[英]Type declaration for function that returns a class constructor
I'm writing a TypeScript declaration file for a JavaScript game engine with a global structure and I don't quite know how to deal with this function that returns a class constructor. 我正在为具有全局结构的JavaScript游戏引擎编写TypeScript声明文件,我不知道如何处理这个返回类构造函数的函数。 Here is a simplified version of the code:
这是代码的简化版本:
var createScript = function(name) {
var script = function(args) {
this.app = args.app;
this.entity = args.entity;
}
script._name = name
return script;
}
Users are meant to extend the script
class constructor with their own code like this: 用户应该使用自己的代码扩展
script
类构造函数,如下所示:
var MyScript = createScript('myScript');
MyScript.someVar = 6;
MyScript.prototype.update = function(dt) {
// Game programming stuff
}
What is the proper way to deal with the createScript
function and script
class constructor in my declaration file? 在我的声明文件中处理
createScript
函数和script
类构造函数的正确方法是什么?
UPDATE I have updated my code example to show that users are also expected to extend the static side of the "class". 更新我已经更新了我的代码示例,以表明用户也应该扩展“类”的静态方面。 The answers given so far, though awesome, don't seem to allow for that.

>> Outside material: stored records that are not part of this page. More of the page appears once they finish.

-- ==== Sys2Proof/Laws/State.lean ====
section
/-! SUPPORT. One lemma per field per named update of State, each true by rfl. -/

namespace Sys2Proof.Machine

variable (s : State)

@[simp] theorem State.writeSpal_spal (i : Fin 256) (v : Byte) : (s.writeSpal i v).spal = s.spal.write i v := rfl
@[simp] theorem State.writeSpal_sobj (i : Fin 256) (v : Byte) : (s.writeSpal i v).sobj = s.sobj := rfl
@[simp] theorem State.writeSpal_sotile (i : Fin 256) (v : Byte) : (s.writeSpal i v).sotile = s.sotile := rfl
@[simp] theorem State.writeSpal_lut (i : Fin 256) (v : Byte) : (s.writeSpal i v).lut = s.lut := rfl
@[simp] theorem State.writeSpal_lutv (i : Fin 256) (v : Byte) : (s.writeSpal i v).lutv = s.lutv := rfl
@[simp] theorem State.writeSpal_cmap (i : Fin 256) (v : Byte) : (s.writeSpal i v).cmap = s.cmap := rfl
@[simp] theorem State.writeSpal_pcnt (i : Fin 256) (v : Byte) : (s.writeSpal i v).pcnt = s.pcnt := rfl
@[simp] theorem State.writeSpal_tct (i : Fin 256) (v : Byte) : (s.writeSpal i v).tct = s.tct := rfl
@[simp] theorem State.writeSpal_topal (i : Fin 256) (v : Byte) : (s.writeSpal i v).topal = s.topal := rfl
@[simp] theorem State.writeSpal_tstage (i : Fin 256) (v : Byte) : (s.writeSpal i v).tstage = s.tstage := rfl
@[simp] theorem State.writeSpal_toam (i : Fin 256) (v : Byte) : (s.writeSpal i v).toam = s.toam := rfl
@[simp] theorem State.writeSpal_mapa (i : Fin 256) (v : Byte) : (s.writeSpal i v).mapa = s.mapa := rfl
@[simp] theorem State.writeSpal_mapb (i : Fin 256) (v : Byte) : (s.writeSpal i v).mapb = s.mapb := rfl
@[simp] theorem State.writeSpal_frameEngine (i : Fin 256) (v : Byte) : (s.writeSpal i v).frameEngine = s.frameEngine := rfl
@[simp] theorem State.writeSpal_pfEngine (i : Fin 256) (v : Byte) : (s.writeSpal i v).pfEngine = s.pfEngine := rfl
@[simp] theorem State.writeSpal_cfg (i : Fin 256) (v : Byte) : (s.writeSpal i v).cfg = s.cfg := rfl
@[simp] theorem State.writeSpal_inputs (i : Fin 256) (v : Byte) : (s.writeSpal i v).inputs = s.inputs := rfl
@[simp] theorem State.writeSpal_pfIssued (i : Fin 256) (v : Byte) : (s.writeSpal i v).pfIssued = s.pfIssued := rfl
@[simp] theorem State.writeSpal_tick (i : Fin 256) (v : Byte) : (s.writeSpal i v).tick = s.tick := rfl

@[simp] theorem State.writeSobj_spal (i : Fin 64) (v : Long) : (s.writeSobj i v).spal = s.spal := rfl
@[simp] theorem State.writeSobj_sobj (i : Fin 64) (v : Long) : (s.writeSobj i v).sobj = s.sobj.write i v := rfl
@[simp] theorem State.writeSobj_sotile (i : Fin 64) (v : Long) : (s.writeSobj i v).sotile = s.sotile := rfl
@[simp] theorem State.writeSobj_lut (i : Fin 64) (v : Long) : (s.writeSobj i v).lut = s.lut := rfl
@[simp] theorem State.writeSobj_lutv (i : Fin 64) (v : Long) : (s.writeSobj i v).lutv = s.lutv := rfl
@[simp] theorem State.writeSobj_cmap (i : Fin 64) (v : Long) : (s.writeSobj i v).cmap = s.cmap := rfl
@[simp] theorem State.writeSobj_pcnt (i : Fin 64) (v : Long) : (s.writeSobj i v).pcnt = s.pcnt := rfl
@[simp] theorem State.writeSobj_tct (i : Fin 64) (v : Long) : (s.writeSobj i v).tct = s.tct := rfl
@[simp] theorem State.writeSobj_topal (i : Fin 64) (v : Long) : (s.writeSobj i v).topal = s.topal := rfl
@[simp] theorem State.writeSobj_tstage (i : Fin 64) (v : Long) : (s.writeSobj i v).tstage = s.tstage := rfl
@[simp] theorem State.writeSobj_toam (i : Fin 64) (v : Long) : (s.writeSobj i v).toam = s.toam := rfl
@[simp] theorem State.writeSobj_mapa (i : Fin 64) (v : Long) : (s.writeSobj i v).mapa = s.mapa := rfl
@[simp] theorem State.writeSobj_mapb (i : Fin 64) (v : Long) : (s.writeSobj i v).mapb = s.mapb := rfl
@[simp] theorem State.writeSobj_frameEngine (i : Fin 64) (v : Long) : (s.writeSobj i v).frameEngine = s.frameEngine := rfl
@[simp] theorem State.writeSobj_pfEngine (i : Fin 64) (v : Long) : (s.writeSobj i v).pfEngine = s.pfEngine := rfl
@[simp] theorem State.writeSobj_cfg (i : Fin 64) (v : Long) : (s.writeSobj i v).cfg = s.cfg := rfl
@[simp] theorem State.writeSobj_inputs (i : Fin 64) (v : Long) : (s.writeSobj i v).inputs = s.inputs := rfl
@[simp] theorem State.writeSobj_pfIssued (i : Fin 64) (v : Long) : (s.writeSobj i v).pfIssued = s.pfIssued := rfl
@[simp] theorem State.writeSobj_tick (i : Fin 64) (v : Long) : (s.writeSobj i v).tick = s.tick := rfl

@[simp] theorem State.writeSotile_spal (k : Fin 256) (b : Block) : (s.writeSotile k b).spal = s.spal := rfl
@[simp] theorem State.writeSotile_sobj (k : Fin 256) (b : Block) : (s.writeSotile k b).sobj = s.sobj := rfl
@[simp] theorem State.writeSotile_sotile (k : Fin 256) (b : Block) : (s.writeSotile k b).sotile = s.sotile.write k b := rfl
@[simp] theorem State.writeSotile_lut (k : Fin 256) (b : Block) : (s.writeSotile k b).lut = s.lut := rfl
@[simp] theorem State.writeSotile_lutv (k : Fin 256) (b : Block) : (s.writeSotile k b).lutv = s.lutv := rfl
@[simp] theorem State.writeSotile_cmap (k : Fin 256) (b : Block) : (s.writeSotile k b).cmap = s.cmap := rfl
@[simp] theorem State.writeSotile_pcnt (k : Fin 256) (b : Block) : (s.writeSotile k b).pcnt = s.pcnt := rfl
@[simp] theorem State.writeSotile_tct (k : Fin 256) (b : Block) : (s.writeSotile k b).tct = s.tct := rfl
@[simp] theorem State.writeSotile_topal (k : Fin 256) (b : Block) : (s.writeSotile k b).topal = s.topal := rfl
@[simp] theorem State.writeSotile_tstage (k : Fin 256) (b : Block) : (s.writeSotile k b).tstage = s.tstage := rfl
@[simp] theorem State.writeSotile_toam (k : Fin 256) (b : Block) : (s.writeSotile k b).toam = s.toam := rfl
@[simp] theorem State.writeSotile_mapa (k : Fin 256) (b : Block) : (s.writeSotile k b).mapa = s.mapa := rfl
@[simp] theorem State.writeSotile_mapb (k : Fin 256) (b : Block) : (s.writeSotile k b).mapb = s.mapb := rfl
@[simp] theorem State.writeSotile_frameEngine (k : Fin 256) (b : Block) : (s.writeSotile k b).frameEngine = s.frameEngine := rfl
@[simp] theorem State.writeSotile_pfEngine (k : Fin 256) (b : Block) : (s.writeSotile k b).pfEngine = s.pfEngine := rfl
@[simp] theorem State.writeSotile_cfg (k : Fin 256) (b : Block) : (s.writeSotile k b).cfg = s.cfg := rfl
@[simp] theorem State.writeSotile_inputs (k : Fin 256) (b : Block) : (s.writeSotile k b).inputs = s.inputs := rfl
@[simp] theorem State.writeSotile_pfIssued (k : Fin 256) (b : Block) : (s.writeSotile k b).pfIssued = s.pfIssued := rfl
@[simp] theorem State.writeSotile_tick (k : Fin 256) (b : Block) : (s.writeSotile k b).tick = s.tick := rfl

到目前为止给出的答案虽然很棒,但似乎并不允许这样做。
you can declare the returntype of createScript
as some kind of generic script constructor 您可以将
createScript
的返回类型声明为某种通用脚本构造函数
interface AbstractScript {
app;
entity;
}
interface ScriptConstructor<T extends AbstractScript> {
new(args: AbstractScript): T;
readonly prototype: T;
}
declare function createScript(name: string): ScriptConstructor<any>;
and then 然后
interface Foo extends AbstractScript {
foo(): void;
}
let Foo:ScriptConstructor<Foo> = createScript("Foo");
Foo.prototype.foo = function () { }
let d = new Foo({app: "foo", entity: "bar"});
d.foo();
d.entity
d.app
Note: named the constructor and the interface of the created class both Foo
for conveniance reasons. 注意:出于方便原因,将构造函数和创建的类的接口命名为
Foo
。
Thaught first, TS might have an issue with that, but no, it differentiates nicely. 首先,TS可能有一个问题,但不是,它很好地区分。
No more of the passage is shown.